● **Assignment**
Each line of the entries, from the first to the line containing "simpa [hb] using h.routine rest b hh", is to be transcribed exactly as it stands; include no other lines.

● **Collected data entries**
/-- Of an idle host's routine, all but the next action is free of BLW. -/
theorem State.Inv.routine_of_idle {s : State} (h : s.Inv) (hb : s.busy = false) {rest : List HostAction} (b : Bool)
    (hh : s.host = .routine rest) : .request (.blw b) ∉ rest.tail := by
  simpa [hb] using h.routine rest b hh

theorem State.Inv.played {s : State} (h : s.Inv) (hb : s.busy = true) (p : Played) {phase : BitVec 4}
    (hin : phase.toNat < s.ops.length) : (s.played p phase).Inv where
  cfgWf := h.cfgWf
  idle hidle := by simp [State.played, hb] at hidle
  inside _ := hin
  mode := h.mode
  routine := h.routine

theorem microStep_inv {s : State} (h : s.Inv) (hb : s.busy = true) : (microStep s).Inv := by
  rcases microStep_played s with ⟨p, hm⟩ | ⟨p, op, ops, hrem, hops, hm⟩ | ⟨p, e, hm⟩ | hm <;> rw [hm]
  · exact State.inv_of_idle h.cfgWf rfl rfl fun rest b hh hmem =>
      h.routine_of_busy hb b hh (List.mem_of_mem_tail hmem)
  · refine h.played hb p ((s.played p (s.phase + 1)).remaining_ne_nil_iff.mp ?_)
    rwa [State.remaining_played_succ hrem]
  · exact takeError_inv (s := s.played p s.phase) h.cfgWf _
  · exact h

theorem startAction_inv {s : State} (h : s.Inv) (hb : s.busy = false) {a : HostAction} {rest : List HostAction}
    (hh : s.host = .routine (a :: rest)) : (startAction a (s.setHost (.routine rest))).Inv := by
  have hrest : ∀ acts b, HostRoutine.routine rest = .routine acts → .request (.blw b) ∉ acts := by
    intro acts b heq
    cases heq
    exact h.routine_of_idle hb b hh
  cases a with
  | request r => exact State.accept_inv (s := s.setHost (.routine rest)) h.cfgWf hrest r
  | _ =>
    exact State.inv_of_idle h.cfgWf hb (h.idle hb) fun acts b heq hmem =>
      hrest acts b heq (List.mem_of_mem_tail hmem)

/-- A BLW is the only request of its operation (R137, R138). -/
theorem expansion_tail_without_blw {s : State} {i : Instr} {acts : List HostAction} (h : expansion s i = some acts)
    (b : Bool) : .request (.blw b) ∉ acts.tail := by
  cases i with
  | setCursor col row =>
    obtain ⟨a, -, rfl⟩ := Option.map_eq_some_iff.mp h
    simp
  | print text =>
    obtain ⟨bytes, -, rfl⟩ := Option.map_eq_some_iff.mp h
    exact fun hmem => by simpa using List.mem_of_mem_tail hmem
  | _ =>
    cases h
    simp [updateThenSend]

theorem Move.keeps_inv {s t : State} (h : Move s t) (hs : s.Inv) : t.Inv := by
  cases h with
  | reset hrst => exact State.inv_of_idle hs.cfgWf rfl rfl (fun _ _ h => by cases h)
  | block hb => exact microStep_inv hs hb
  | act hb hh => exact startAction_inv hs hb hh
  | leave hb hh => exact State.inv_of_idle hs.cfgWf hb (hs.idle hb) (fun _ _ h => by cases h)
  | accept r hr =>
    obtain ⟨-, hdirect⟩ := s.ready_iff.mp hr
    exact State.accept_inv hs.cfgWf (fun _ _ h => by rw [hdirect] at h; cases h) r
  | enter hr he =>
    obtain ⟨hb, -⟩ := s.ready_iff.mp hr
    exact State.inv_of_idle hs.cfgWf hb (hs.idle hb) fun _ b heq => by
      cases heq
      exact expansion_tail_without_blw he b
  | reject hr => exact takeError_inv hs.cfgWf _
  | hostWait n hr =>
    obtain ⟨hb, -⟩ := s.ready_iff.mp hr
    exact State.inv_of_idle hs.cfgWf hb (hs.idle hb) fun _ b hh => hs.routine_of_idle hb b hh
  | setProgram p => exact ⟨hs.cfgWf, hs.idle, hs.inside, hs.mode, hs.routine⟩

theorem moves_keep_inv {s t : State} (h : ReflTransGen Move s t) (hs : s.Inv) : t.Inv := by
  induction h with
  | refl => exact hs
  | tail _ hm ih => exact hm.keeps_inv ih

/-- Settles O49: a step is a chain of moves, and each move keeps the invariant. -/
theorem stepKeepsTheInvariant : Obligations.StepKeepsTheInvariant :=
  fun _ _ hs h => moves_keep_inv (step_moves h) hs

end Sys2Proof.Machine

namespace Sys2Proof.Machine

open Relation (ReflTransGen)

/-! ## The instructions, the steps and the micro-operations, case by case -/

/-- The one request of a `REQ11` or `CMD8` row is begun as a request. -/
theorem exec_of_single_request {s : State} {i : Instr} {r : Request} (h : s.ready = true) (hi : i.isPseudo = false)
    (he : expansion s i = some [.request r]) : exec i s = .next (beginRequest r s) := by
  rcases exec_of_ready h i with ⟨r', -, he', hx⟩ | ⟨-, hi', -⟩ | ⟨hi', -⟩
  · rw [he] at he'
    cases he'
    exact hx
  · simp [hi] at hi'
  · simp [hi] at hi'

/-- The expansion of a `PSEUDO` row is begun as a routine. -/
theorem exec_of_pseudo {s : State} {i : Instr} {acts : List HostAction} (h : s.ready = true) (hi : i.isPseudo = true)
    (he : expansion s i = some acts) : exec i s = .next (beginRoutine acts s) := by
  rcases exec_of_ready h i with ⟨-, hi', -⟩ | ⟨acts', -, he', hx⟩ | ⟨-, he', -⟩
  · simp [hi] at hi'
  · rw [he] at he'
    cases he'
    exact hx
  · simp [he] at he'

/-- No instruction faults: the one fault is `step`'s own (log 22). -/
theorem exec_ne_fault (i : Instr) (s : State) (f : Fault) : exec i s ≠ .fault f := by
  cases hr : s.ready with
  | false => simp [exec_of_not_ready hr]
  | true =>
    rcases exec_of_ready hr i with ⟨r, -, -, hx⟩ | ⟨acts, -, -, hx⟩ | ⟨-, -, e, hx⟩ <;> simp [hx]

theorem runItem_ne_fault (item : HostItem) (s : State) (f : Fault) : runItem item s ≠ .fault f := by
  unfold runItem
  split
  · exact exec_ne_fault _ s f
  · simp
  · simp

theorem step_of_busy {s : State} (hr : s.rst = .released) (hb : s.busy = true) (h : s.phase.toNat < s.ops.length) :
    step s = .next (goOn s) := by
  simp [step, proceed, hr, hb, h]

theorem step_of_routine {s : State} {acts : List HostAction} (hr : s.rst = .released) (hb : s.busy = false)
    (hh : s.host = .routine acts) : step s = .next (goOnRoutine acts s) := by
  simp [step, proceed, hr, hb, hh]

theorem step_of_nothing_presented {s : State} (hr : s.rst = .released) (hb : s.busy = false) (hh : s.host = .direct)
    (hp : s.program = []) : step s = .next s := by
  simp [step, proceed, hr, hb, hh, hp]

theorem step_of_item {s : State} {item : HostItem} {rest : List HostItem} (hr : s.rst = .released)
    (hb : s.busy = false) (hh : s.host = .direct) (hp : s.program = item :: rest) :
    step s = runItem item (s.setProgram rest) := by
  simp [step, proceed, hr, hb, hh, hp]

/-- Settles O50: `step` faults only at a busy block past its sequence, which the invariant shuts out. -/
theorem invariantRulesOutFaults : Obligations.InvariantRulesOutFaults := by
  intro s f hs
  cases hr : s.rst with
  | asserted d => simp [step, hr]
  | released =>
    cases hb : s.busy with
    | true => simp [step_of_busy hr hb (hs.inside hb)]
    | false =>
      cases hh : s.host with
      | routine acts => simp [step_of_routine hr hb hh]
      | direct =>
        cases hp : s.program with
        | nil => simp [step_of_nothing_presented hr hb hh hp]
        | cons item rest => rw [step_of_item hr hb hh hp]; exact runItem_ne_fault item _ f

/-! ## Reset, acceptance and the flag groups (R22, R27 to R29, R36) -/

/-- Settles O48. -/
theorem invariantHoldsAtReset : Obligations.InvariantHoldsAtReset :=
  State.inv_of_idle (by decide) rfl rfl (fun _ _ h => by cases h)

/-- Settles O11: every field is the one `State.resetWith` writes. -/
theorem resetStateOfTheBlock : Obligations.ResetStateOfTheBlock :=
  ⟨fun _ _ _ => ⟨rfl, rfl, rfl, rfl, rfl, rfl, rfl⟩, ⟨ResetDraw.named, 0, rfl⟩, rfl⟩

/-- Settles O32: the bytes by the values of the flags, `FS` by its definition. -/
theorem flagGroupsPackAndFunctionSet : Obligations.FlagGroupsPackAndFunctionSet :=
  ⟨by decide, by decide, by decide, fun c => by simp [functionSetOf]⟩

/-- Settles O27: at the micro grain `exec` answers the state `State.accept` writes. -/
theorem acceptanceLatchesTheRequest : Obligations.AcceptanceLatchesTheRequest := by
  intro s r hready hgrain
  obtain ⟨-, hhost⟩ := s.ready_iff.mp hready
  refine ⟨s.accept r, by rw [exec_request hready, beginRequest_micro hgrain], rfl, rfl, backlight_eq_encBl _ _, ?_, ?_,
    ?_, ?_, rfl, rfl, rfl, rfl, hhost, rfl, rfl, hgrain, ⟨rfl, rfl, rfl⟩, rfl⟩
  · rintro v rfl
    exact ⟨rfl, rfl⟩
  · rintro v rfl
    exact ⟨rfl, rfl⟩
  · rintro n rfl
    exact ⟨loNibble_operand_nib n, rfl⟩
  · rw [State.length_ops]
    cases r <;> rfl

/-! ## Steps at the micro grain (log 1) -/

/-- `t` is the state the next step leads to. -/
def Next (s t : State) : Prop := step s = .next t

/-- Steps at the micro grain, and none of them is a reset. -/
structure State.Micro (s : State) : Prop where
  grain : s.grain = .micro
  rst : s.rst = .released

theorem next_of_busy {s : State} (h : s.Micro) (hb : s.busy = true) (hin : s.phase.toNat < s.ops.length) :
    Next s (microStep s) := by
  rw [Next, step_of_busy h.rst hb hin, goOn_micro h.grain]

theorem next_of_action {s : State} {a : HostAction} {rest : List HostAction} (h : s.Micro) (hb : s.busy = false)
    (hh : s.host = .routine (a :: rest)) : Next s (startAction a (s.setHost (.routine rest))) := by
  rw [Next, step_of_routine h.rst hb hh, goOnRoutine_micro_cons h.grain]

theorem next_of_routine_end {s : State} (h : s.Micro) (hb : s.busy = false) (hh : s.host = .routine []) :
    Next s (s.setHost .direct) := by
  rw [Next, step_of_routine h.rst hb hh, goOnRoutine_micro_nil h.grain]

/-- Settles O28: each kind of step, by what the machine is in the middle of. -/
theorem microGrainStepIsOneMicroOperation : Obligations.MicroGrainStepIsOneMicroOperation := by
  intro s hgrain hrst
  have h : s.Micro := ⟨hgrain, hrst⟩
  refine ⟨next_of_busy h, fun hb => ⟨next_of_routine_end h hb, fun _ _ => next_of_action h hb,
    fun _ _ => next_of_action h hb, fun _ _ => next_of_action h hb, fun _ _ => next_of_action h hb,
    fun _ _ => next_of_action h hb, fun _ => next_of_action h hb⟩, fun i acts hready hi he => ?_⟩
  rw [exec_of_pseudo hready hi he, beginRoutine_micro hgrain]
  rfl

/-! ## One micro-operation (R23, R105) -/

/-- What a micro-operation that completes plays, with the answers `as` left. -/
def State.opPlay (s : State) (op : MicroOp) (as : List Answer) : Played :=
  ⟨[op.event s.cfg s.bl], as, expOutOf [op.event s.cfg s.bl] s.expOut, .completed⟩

● **Response**
/-- Of an idle host's routine, all but the next action is free of BLW. -/
theorem State.Inv.routine_of_idle {s : State} (h : s.Inv) (hb : s.busy = false) {rest : List HostAction} (b : Bool)
    (hh : s.host = .routine rest) : .request (.blw b) ∉ rest.tail := by
  simpa [hb] using h.routine rest b hh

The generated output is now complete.